== Segment start ==

-- ==== Sys2Proof/Tests/Slice0.lean ====
section
/-! SUPPORT. The model's own tests: expected results are those of spec/95_test_vectors.md and of the worked examples in
the rules, named at each test. After them a witness for the hypotheses of each statement that has some. -/

namespace Sys2Proof.Tests

open Sys2Proof Sys2Proof.Machine

/-- A state with the bytes `bs` in the buffer. -/
def held (bs : List Byte) (exp : Option Len9) : State := { State.reset with buf := Memory.ofBytes bs, exp := exp }

/-- The next state of an outcome. -/
def nextOf {α : Type} : Host.Outcome α Fault Refusal → Option α
  | .next a => some a
  | .fault _ => none
  | .refused _ => none

/-- The buffer, the expected length and the output of an outcome. -/
def shown (x : Host.Outcome State Fault Refusal) : Option (List Byte × Option Len9 × Option Frame) :=
  (nextOf x).map fun t => (t.buf.bytes, t.exp, t.out)

/-! ### Well-formedness, each check with a term it refuses -/

theorem test_frame_wf : Frame.wf [0x0A, 0x02, 0x00, 0xFF, 0xEE] := by decide
theorem test_frame_wf_refuses_short : ¬ Frame.wf [0x05, 0x00] := by decide
theorem test_frame_wf_refuses_long : ¬ Frame.wf [0x05, 0x00, 0x00, 0x00] := by decide
theorem test_payload_wf_limit : payloadWf (List.replicate 255 0x33) := by decide +kernel
theorem test_payload_wf_refuses_256 : ¬ payloadWf (List.replicate 256 0x33) := by decide +kernel
/-- Every event is well formed (R44, R51): there is no ill-formed one to refuse. -/
theorem test_instr_wf_all : ∀ b : Byte, (Instr.feed b).wf ∧ Instr.idle.wf ∧ Instr.reset.wf := by decide
theorem test_memory_wf_refuses_gap : ¬ Memory.wf [(0, 0x0A), (2, 0x02)] := by decide
theorem test_memory_wf_refuses_order : ¬ Memory.wf [(1, 0x0A), (0, 0x02)] := by decide
/-- U1's two examples violate R21. -/
theorem test_inv_refuses_u1_long : ¬ (held [0x0A, 0x00, 0x00, 0x00, 0x00] (some 3)).Inv := by decide
theorem test_inv_refuses_u1_unknown : ¬ (held [0x0A, 0x05, 0x00, 0x00] none).Inv := by decide
theorem test_inv_refuses_exp_below_two : ¬ (held [0x0A] (some 5)).Inv := by decide
theorem test_inv_refuses_wrong_exp : ¬ (held [0x0A, 0x02] (some 6)).Inv := by decide

/-! ### Decoding: words written out from R48 to R50 (T14) -/

theorem test_decode_feed : decodeEvent 0b0100001010#10 = .feed 0x0A := by decide
theorem test_decode_idle_ignored_bits : decodeEvent 0b0011101110#10 = .idle := by decide
theorem test_decode_reset_wins : decodeEvent 0b1110101011#10 = .reset := by decide
/-- The examples of R48 to R50: FEED 0x0A is 0x10A, the canonical words 0x000 and 0x200. -/
theorem test_encode_examples :
    encode (.feed 0x0A) = 0x10A ∧ encode .idle = 0x000 ∧ encode .reset = 0x200 := by decide
theorem test_decode_table_word :
    decodeTableWord 16 0x10A = some (.feed 0x0A) ∧ decodeTableWord 16 0x400 = none := by decide
theorem test_decode_rejects_by_name :
    (match decodeBits 0x400 with | .error e => some e | .ok _ => none) = some .widerThanEventWord := by decide

/-! ### One step -/

/-- R60: state `([0A], none)`, FEED 0x02, gives `([0A, 02], some 5)`. -/
theorem test_feed_header :
    shown (exec (.feed 0x02) (held [0x0A] none)) = some ([0x0A, 0x02], some 5, none) := by decide
/-- R61: state `([0A, 02, 00, FF], some 5)`, FEED 0xEE, emits and clears. -/
theorem test_feed_body_emits :
    shown (exec (.feed 0xEE) (held [0x0A, 0x02, 0x00, 0xFF] (some 5))) =
      some ([], none, some [0x0A, 0x02, 0x00, 0xFF, 0xEE]) := by decide
/-- R59: state `([0A, 02], some 5)`, IDLE, is unchanged. -/
theorem test_idle_keeps :
    shown (exec .idle (held [0x0A, 0x02] (some 5))) = some ([0x0A, 0x02], some 5, none) := by decide
/-- R62: state `([0A, 02, 00], some 5)`, RESET, gives the reset state. -/
theorem test_reset_clears :
    shown (exec .reset (held [0x0A, 0x02, 0x00] (some 5))) = some ([], none, none) := by decide
/-- T7: the word 0x3AB is a RESET and its byte is not accumulated. -/
theorem test_step_reset_word :
    shown (step ((held [0x0A, 0x02, 0x00] (some 5)).withFetchWord 16 0x3AB)) = some ([], none, none) := by decide
/-- T13: the length byte 0x80 gives 131 and 0xFF gives 258. -/
theorem test_length_byte_unsigned : (expectedLen 0x80).toNat = 131 ∧ (expectedLen 0xFF).toNat = 258 := by decide

/-! ### The Codec, ports and trace notation -/

/-- K2. -/
theorem test_encode_k2 :
    Codec.encode (Codec.RequestFrame.build 0xFF 0x00 [0xAA] (by decide)) = [0xFF, 0x00, 0x01, 0x00, 0xAA] := by decide
/-- K6. -/
theorem test_decode_k6 :
    Codec.decode [0x00, 0x01, 0xFF, 0x80] = .ok (Codec.ResponseFrame.build 0x00 0xFF [0x80] (by decide)) := by decide
/-- K10 and K13. -/
theorem test_decode_fails :
    Codec.decode [0x05, 0x00] = .error .malformedFrame ∧
    Codec.decode [0x0A, 0x02, 0x00, 0xFF, 0xEE, 0x05] = .error .malformedFrame := by decide
/-- R54's line `FEED 0xEE  => 0A 02 00 FF EE`. -/
theorem test_print_r54 :
    (TraceLine.event (.feed 0xEE) (some [0x0A, 0x02, 0x00, 0xFF, 0xEE])).print =
      ['F', 'E', 'E', 'D', ' ', '0', 'x', 'E', 'E', ' ', ' ', '=', '>', ' ', '0', 'A', ' ', '0', '2', ' ', '0', '0',
        ' ', 'F', 'F', ' ', 'E', 'E'] := by decide
/-- R54's line `FEED 0x0A      ; one`. -/
theorem test_parse_r54_comment :
    parseLine ['F', 'E', 'E', 'D', ' ', '0', 'x', '0', 'A', ' ', ' ', ' ', ';', ' ', 'o', 'n', 'e'] =
      some (.event (.feed 0x0A) none) := by decide
/-- What follows `;` is comment to the end of the line, an output mark too (DESIGN CHOICE, log 12): an output after the
comment, as the programs of 95_test_vectors.md write it, is not read. -/
theorem test_parse_output_in_comment :
    parseLine ['F', 'E', 'E', 'D', ' ', '0', 'x', 'E', 'E', ' ', ';', ' ', '=', '>', ' ', '0', 'A'] =
      some (.event (.feed 0xEE) none) := by decide
/-- K16, first emission: a request is framed by its op_code (R87). -/
theorem test_request_misframed :
    (nextOf (feedN [0x01, 0x01, 0x05, 0x00] State.reset)).map (fun r => r.2) = some [[0x01, 0x01, 0x05, 0x00]] := by
  decide

/-! ### Witnesses for the hypotheses of the statements -/

/-- A state before the last byte of the document's response (T2). -/
def nearEnd : State := held [0x0A, 0x02, 0x00, 0xFF] (some 5)

/-- The state of T1 before its last byte: the smallest expected length. -/
def shortest : State := held [0x05, 0x00] (some 3)

/-- A state with 257 bytes of the longest frame (T11). -/
def longest : State := held (0x11 :: 0xFF :: List.replicate 255 0x00) (some 258)

/-- The state of T2 in the middle of its frame. -/
def middle : State := held [0x0A, 0x02] (some 5)

/-- A state with one byte. -/
def single : State := held [0x0A] none

/-- FeedInOneFormulation, InstancesShareNothing and every statement whose only hypothesis is Inv. -/
theorem witness_inv : nearEnd.Inv ∧ shortest.Inv ∧ longest.Inv ∧ middle.Inv ∧ single.Inv ∧ State.reset.Inv := by
  decide +kernel

/-- DecodeAndEncodeAgree. -/
theorem witness_decode_encode : (Instr.feed 0xFF).wf = true ∧ Instr.idle.wf = true ∧ Instr.reset.wf = true := by decide

/-- EveryStepKeepsInvariants, EmittedFramesAreWellFormed, EmittedFramesDecode, PortsCarryTheOutput with an output. -/
theorem witness_step_emits :
    nearEnd.Inv ∧ ∃ t, step (nearEnd.withFetchWord 16 0x1EE) = .next t ∧ (nearEnd.withFetchWord 16 0x1EE).Inv ∧
      t.out = some [0x0A, 0x02, 0x00, 0xFF, 0xEE] := ⟨by decide, _, rfl, by decide, by decide⟩

/-- EveryStepKeepsInvariants and PortsCarryTheOutput without an output. -/
theorem witness_step_silent : middle.Inv ∧ ∃ t, step middle = .next t ∧ t.out = none := ⟨by decide, _, rfl, rfl⟩

/-- PortsCarryTheOutput: a lane that carries a byte and one the spec leaves unspecified. -/
theorem witness_port_lanes :
    (4 < 258 ∧ 4 < [0x0A, 0x02, 0x00, 0xFF, (0xEE : Byte)].length) ∧
    (257 < 258 ∧ [0x0A, 0x02, 0x00, 0xFF, (0xEE : Byte)].length ≤ 257) := by decide

/-- NoStepEverStops: both ways in. -/
theorem witness_safe_premise : Reachable (State.reset.withInput []) ∧ longest.Inv := ⟨.reset [], by decide +kernel⟩

/-- ReachableStatesExactly: each of its three cases at a boundary. -/
theorem witness_reachable_cases :
    (2 ≤ [0x05, (0x00 : Byte)].length ∧ [0x05, (0x00 : Byte)].length < (0x00 : Byte).toNat + 3) ∧
    (longest.buf.bytes[1]? = some 0xFF ∧ longest.len < (0xFF : Byte).toNat + 3) := by decide +kernel

/-- PhaseFollowsLength. -/
theorem witness_phase : shortest.Inv ∧ shortest.phase = .awaitingBody ∧ single.phase = .awaitingHeader := by decide

/-- LengthComparisonsAgree, FeedInAwaitingBody, FrameCompletesWithItsLastByte: at the smallest and the largest expected
length, on equality, and below it. -/
theorem witness_body :
    (shortest.Inv ∧ 2 ≤ shortest.len ∧ shortest.exp = some 3 ∧ shortest.len + 1 = (3#9).toNat) ∧
    (longest.Inv ∧ 2 ≤ longest.len ∧ longest.exp = some 258 ∧ longest.len + 1 = (258#9).toNat) ∧
    (middle.Inv ∧ 2 ≤ middle.len ∧ middle.exp = some 5 ∧ middle.len + 1 < (5#9).toNat) := by decide +kernel

/-- FrameCompletesWithItsLastByte: as many bytes as the frame waits for, and fewer. -/
theorem witness_frame_completes :
    middle.len + [0x00, 0xFF, (0xEE : Byte)].length = (5#9).toNat ∧
    middle.len + [0x00, (0xFF : Byte)].length < (5#9).toNat := by decide

/-- FeedInAwaitingHeader: no byte and one byte. LengthByteGivesExpectedLength: one byte. -/
theorem witness_header :
    (State.reset.Inv ∧ State.reset.len = 0 ∧ State.reset.len < 2) ∧
    (single.Inv ∧ single.len = 1 ∧ single.len < 2) := by decide

/-- FeedRefusedOnlyOutsideInvariants, both sides. -/
theorem witness_refusal : nearEnd.Inv ∧ ¬ (held [0x0A, 0x00, 0x00, 0x00, 0x00] (some 3)).Inv := by decide

/-- TransitionTable, BufferOnlyGrowsOrClears, FeedFrame, ClearIsBothTogether and OutputExactlyAtLastByte: FEED in each of
its cases. -/
theorem witness_feed_cases :
    (∃ t, exec (.feed 0x0A) State.reset = .next t ∧ State.reset.len = 0 ∧ t.out = none) ∧
    (∃ t, exec (.feed 0xFF) single = .next t ∧ single.len = 1 ∧ t.out = none) ∧
    (∃ t, exec (.feed 0x00) middle = .next t ∧ 2 ≤ middle.len ∧ t.out = none) ∧
    (∃ t, exec (.feed 0x00) shortest = .next t ∧ 2 ≤ shortest.len ∧ t.out = some [0x05, 0x00, 0x00] ∧ t.buf = [] ∧
      shortest.buf ≠ [] ∧ shortest.exp ≠ none ∧ t.exp = none) :=
  ⟨⟨_, rfl, by decide⟩, ⟨_, rfl, by decide⟩, ⟨_, rfl, by decide⟩, ⟨_, rfl, by decide⟩⟩

/-- TransitionTable at the largest length, 257, where FEED completes the longest frame. -/
theorem witness_feed_longest :
    longest.Inv ∧ longest.len = 257 ∧ ∃ t, exec (.feed 0x00) longest = .next t :=
  have hi : longest.Inv := by decide +kernel
  ⟨hi, by decide +kernel, exec_next_of_inv hi _⟩

/-- TransitionTable, IdleAndResetFrame, ClearIsBothTogether: IDLE and RESET from a state in the middle of a frame. -/
theorem witness_idle_reset :
    middle.Inv ∧ (∃ t, exec .idle middle = .next t) ∧
    (∃ t, exec .reset middle = .next t ∧ middle.buf ≠ [] ∧ t.buf = [] ∧ middle.exp ≠ none ∧ t.exp = none) :=
  ⟨by decide, ⟨_, rfl⟩, ⟨_, rfl, by decide⟩⟩

/-- ExpectedLengthHasThreeWriters: a change by each writer, and a known length afterwards. -/
theorem witness_exp_writers :
    (∃ t, exec (.feed 0xFF) single = .next t ∧ t.exp ≠ single.exp ∧ t.exp = some 258) ∧
    (∃ t, exec (.feed 0x00) shortest = .next t ∧ t.exp ≠ shortest.exp) ∧
    (∃ t, exec .reset middle = .next t ∧ t.exp ≠ middle.exp) :=
  ⟨⟨_, rfl, by decide⟩, ⟨_, rfl, by decide⟩, ⟨_, rfl, by decide⟩⟩

/-- MemReadGivesBytesInOrder and MemWriteAppendsAtLength: the last byte, the whole, and an append at `len`. -/
theorem witness_memory :
    nearEnd.buf.wf ∧ nearEnd.buf.memRead 3 1 = some [0xFF] ∧
    nearEnd.buf.memRead 0 4 = some [0x0A, 0x02, 0x00, 0xFF] ∧ nearEnd.buf.memRead 4 0 = some [] ∧
    (∃ m', nearEnd.buf.memWrite 4 0xEE = some m') ∧ 3 < nearEnd.buf.len :=
  ⟨by decide, by decide, by decide, by decide, ⟨_, rfl⟩, by decide⟩

/-- StepRunsDecodedEvent: a word left and none left. -/
theorem witness_input :
    (middle.withInput [0x100, 0x000]).input = 0x100 :: [0x000] ∧ middle.input = [] := by decide

/-- OnlyBufferAndExpectedLengthMatter: two states that differ in the rest, and a run from one. -/
theorem witness_same_buffer :
    middle.buf = (middle.withInput [0x1FF]).buf ∧ middle.exp = (middle.withInput [0x1FF]).exp ∧
    middle ≠ middle.withInput [0x1FF] ∧
    ∃ t outs, run [.feed 0x00, .idle] middle = .next (t, outs) := ⟨by decide, by decide, by decide, _, _, rfl⟩

/-- ResetForgetsEverything: two states with the same input, and an emission. -/
theorem witness_reset_forgets :
    middle.input = nearEnd.input ∧ middle ≠ nearEnd ∧
    ∃ t, exec (.feed 0xEE) nearEnd = .next t ∧ t.out = some [0x0A, 0x02, 0x00, 0xFF, 0xEE] :=
  ⟨by decide, by decide, _, rfl, by decide⟩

== Segment end ==

◆ PROBLEM STATEMENT ◆
All lines from the start of the entries through the line where "namespace Sys2Proof.Tests" sits should be duplicated exactly, with nothing else in the output.

◆ RESULT ◆
-- ==== Sys2Proof/Tests/Slice0.lean ====
section
/-! SUPPORT. The model's own tests: expected results are those of spec/95_test_vectors.md and of the worked examples in
the rules, named at each test. After them a witness for the hypotheses of each statement that has some. -/

namespace Sys2Proof.Tests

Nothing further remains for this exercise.